### TASK:
Copy exactly the lines of the material below that run from the one containing "none does. -/" through the one containing "(h : exec i s = compareInt". Copy no other lines.

### DATA LISTING:
■ ■ ■

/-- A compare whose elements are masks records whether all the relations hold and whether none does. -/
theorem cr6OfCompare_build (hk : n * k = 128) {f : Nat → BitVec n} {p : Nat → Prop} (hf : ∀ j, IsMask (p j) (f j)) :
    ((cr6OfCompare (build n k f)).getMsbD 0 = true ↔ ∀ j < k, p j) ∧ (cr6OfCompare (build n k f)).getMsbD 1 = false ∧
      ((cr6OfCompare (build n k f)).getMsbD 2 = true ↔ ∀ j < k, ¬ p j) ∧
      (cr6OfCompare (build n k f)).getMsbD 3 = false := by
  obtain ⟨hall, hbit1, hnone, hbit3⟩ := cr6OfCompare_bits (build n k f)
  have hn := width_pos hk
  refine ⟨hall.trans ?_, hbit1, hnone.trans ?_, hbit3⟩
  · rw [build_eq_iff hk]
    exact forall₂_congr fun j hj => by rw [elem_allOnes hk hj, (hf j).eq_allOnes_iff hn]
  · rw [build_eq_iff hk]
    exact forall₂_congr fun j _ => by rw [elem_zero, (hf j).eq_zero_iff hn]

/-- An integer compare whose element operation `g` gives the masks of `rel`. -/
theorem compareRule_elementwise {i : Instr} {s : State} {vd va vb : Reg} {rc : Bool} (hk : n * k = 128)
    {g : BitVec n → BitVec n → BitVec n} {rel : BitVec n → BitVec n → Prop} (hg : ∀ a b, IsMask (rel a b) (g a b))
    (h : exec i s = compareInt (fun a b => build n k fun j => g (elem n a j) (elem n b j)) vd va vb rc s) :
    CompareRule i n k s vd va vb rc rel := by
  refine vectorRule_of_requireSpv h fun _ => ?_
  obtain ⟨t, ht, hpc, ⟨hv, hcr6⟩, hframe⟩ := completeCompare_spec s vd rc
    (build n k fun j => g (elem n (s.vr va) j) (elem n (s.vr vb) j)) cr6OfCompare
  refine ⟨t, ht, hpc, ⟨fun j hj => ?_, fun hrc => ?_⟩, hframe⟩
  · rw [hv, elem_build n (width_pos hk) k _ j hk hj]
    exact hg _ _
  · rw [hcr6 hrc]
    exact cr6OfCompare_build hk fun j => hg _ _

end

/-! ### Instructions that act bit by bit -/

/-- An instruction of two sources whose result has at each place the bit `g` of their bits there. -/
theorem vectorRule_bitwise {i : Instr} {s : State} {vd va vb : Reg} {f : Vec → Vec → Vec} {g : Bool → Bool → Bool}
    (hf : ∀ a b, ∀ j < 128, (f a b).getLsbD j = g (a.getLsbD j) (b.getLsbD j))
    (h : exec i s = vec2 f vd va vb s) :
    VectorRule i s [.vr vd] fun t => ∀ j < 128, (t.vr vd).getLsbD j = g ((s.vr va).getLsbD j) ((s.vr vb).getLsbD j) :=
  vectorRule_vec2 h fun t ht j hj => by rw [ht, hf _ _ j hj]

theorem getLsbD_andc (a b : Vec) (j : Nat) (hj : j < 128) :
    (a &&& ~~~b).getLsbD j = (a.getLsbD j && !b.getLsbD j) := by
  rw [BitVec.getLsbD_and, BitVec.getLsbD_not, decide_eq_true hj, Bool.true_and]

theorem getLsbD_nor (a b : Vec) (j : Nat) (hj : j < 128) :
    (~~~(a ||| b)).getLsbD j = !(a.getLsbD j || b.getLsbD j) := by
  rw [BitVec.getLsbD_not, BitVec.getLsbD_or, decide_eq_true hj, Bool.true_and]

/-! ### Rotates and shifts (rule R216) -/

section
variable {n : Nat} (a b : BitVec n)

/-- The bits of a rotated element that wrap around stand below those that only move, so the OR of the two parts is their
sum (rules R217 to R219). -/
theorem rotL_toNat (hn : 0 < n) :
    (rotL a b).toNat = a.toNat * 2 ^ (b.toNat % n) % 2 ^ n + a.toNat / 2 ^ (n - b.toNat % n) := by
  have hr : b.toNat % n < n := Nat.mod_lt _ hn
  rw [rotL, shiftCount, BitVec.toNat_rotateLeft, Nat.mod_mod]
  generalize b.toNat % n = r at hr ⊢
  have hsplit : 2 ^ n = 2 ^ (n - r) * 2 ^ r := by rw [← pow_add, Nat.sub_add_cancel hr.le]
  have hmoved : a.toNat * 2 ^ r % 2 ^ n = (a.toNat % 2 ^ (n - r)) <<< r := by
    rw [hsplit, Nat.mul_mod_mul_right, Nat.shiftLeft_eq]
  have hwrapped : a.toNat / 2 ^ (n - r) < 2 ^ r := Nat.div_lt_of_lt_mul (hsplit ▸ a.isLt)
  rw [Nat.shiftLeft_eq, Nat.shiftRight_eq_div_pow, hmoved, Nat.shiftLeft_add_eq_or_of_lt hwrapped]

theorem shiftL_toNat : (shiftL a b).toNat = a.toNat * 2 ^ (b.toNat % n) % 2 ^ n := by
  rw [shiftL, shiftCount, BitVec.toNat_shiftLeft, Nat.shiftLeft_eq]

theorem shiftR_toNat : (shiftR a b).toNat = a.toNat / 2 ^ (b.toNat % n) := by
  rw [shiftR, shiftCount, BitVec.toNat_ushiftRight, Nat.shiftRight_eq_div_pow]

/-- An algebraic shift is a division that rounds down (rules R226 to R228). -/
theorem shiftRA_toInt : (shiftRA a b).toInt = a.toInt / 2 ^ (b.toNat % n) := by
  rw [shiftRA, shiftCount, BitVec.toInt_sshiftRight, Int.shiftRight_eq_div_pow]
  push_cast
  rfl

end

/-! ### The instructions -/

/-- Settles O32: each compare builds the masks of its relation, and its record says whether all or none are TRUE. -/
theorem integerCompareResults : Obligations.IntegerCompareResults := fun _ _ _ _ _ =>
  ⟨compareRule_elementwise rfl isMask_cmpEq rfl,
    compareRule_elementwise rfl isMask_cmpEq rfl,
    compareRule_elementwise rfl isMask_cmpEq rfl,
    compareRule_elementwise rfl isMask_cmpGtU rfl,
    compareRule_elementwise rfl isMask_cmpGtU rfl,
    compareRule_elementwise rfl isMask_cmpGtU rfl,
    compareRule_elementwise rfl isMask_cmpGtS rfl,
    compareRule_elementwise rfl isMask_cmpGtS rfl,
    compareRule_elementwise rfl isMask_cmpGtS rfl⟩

■ ■ ■

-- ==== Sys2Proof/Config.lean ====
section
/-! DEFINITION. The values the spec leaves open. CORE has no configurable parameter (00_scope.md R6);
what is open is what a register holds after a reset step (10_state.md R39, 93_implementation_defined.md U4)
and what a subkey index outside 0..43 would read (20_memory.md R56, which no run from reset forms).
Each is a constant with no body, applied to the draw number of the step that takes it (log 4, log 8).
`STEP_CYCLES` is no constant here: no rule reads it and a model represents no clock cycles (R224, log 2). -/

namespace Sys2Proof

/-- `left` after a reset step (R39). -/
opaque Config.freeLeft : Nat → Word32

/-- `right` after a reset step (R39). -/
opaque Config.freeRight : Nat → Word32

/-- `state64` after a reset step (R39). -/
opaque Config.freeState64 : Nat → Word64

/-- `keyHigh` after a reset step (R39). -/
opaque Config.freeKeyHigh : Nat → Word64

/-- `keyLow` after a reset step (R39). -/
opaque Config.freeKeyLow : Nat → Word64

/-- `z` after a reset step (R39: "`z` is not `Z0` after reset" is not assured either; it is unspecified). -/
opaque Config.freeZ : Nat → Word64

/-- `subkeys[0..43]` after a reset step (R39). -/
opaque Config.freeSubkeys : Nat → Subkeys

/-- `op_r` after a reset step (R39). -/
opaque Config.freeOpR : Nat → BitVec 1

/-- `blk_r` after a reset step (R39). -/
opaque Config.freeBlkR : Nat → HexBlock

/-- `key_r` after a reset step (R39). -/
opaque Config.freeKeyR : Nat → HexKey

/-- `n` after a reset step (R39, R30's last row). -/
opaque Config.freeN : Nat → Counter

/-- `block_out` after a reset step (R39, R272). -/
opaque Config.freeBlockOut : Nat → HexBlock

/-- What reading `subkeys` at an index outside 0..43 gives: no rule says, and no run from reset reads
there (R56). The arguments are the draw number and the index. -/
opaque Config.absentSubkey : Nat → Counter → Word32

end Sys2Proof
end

■ ■ ■

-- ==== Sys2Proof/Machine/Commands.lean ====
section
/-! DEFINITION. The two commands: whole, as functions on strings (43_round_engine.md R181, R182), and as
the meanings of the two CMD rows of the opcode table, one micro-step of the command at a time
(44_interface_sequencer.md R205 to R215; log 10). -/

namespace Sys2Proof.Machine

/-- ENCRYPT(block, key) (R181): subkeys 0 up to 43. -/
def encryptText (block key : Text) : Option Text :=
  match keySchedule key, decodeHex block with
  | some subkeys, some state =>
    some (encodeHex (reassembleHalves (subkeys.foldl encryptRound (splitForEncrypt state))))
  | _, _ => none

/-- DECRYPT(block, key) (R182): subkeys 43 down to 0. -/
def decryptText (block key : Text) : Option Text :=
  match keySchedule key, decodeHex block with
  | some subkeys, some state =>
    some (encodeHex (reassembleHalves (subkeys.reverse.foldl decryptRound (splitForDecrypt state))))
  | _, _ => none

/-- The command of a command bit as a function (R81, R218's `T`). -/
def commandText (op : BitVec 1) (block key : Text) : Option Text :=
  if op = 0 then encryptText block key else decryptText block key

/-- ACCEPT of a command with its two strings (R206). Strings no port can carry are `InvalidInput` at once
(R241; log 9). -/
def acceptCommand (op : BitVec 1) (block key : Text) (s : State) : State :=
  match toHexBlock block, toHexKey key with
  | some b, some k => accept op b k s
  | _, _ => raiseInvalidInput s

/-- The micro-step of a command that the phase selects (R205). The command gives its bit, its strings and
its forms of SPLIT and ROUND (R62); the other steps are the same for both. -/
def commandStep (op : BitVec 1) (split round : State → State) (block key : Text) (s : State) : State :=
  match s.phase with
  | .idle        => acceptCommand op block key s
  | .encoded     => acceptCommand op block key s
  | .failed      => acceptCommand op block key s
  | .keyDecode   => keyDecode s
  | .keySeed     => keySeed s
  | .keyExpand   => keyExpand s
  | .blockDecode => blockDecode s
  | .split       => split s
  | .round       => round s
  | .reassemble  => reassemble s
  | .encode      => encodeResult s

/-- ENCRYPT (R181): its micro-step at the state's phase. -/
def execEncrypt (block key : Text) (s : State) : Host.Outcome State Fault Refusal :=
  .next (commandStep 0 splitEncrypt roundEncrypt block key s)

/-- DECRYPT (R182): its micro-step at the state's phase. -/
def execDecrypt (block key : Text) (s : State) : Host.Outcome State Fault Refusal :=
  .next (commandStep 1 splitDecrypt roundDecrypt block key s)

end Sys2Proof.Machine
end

■ ■ ■

### ANSWER BOX:
/-- A compare whose elements are masks records whether all the relations hold and whether none does. -/
theorem cr6OfCompare_build (hk : n * k = 128) {f : Nat → BitVec n} {p : Nat → Prop} (hf : ∀ j, IsMask (p j) (f j)) :
    ((cr6OfCompare (build n k f)).getMsbD 0 = true ↔ ∀ j < k, p j) ∧ (cr6OfCompare (build n k f)).getMsbD 1 = false ∧
      ((cr6OfCompare (build n k f)).getMsbD 2 = true ↔ ∀ j < k, ¬ p j) ∧
      (cr6OfCompare (build n k f)).getMsbD 3 = false := by
  obtain ⟨hall, hbit1, hnone, hbit3⟩ := cr6OfCompare_bits (build n k f)
  have hn := width_pos hk
  refine ⟨hall.trans ?_, hbit1, hnone.trans ?_, hbit3⟩
  · rw [build_eq_iff hk]
    exact forall₂_congr fun j hj => by rw [elem_allOnes hk hj, (hf j).eq_allOnes_iff hn]
  · rw [build_eq_iff hk]
    exact forall₂_congr fun j _ => by rw [elem_zero, (hf j).eq_zero_iff hn]

/-- An integer compare whose element operation `g` gives the masks of `rel`. -/
theorem compareRule_elementwise {i : Instr} {s : State} {vd va vb : Reg} {rc : Bool} (hk : n * k = 128)
    {g : BitVec n → BitVec n → BitVec n} {rel : BitVec n → BitVec n → Prop} (hg : ∀ a b, IsMask (rel a b) (g a b))
    (h : exec i s = compareInt (fun a b => build n k fun j => g (elem n a j) (elem n b j)) vd va vb rc s) :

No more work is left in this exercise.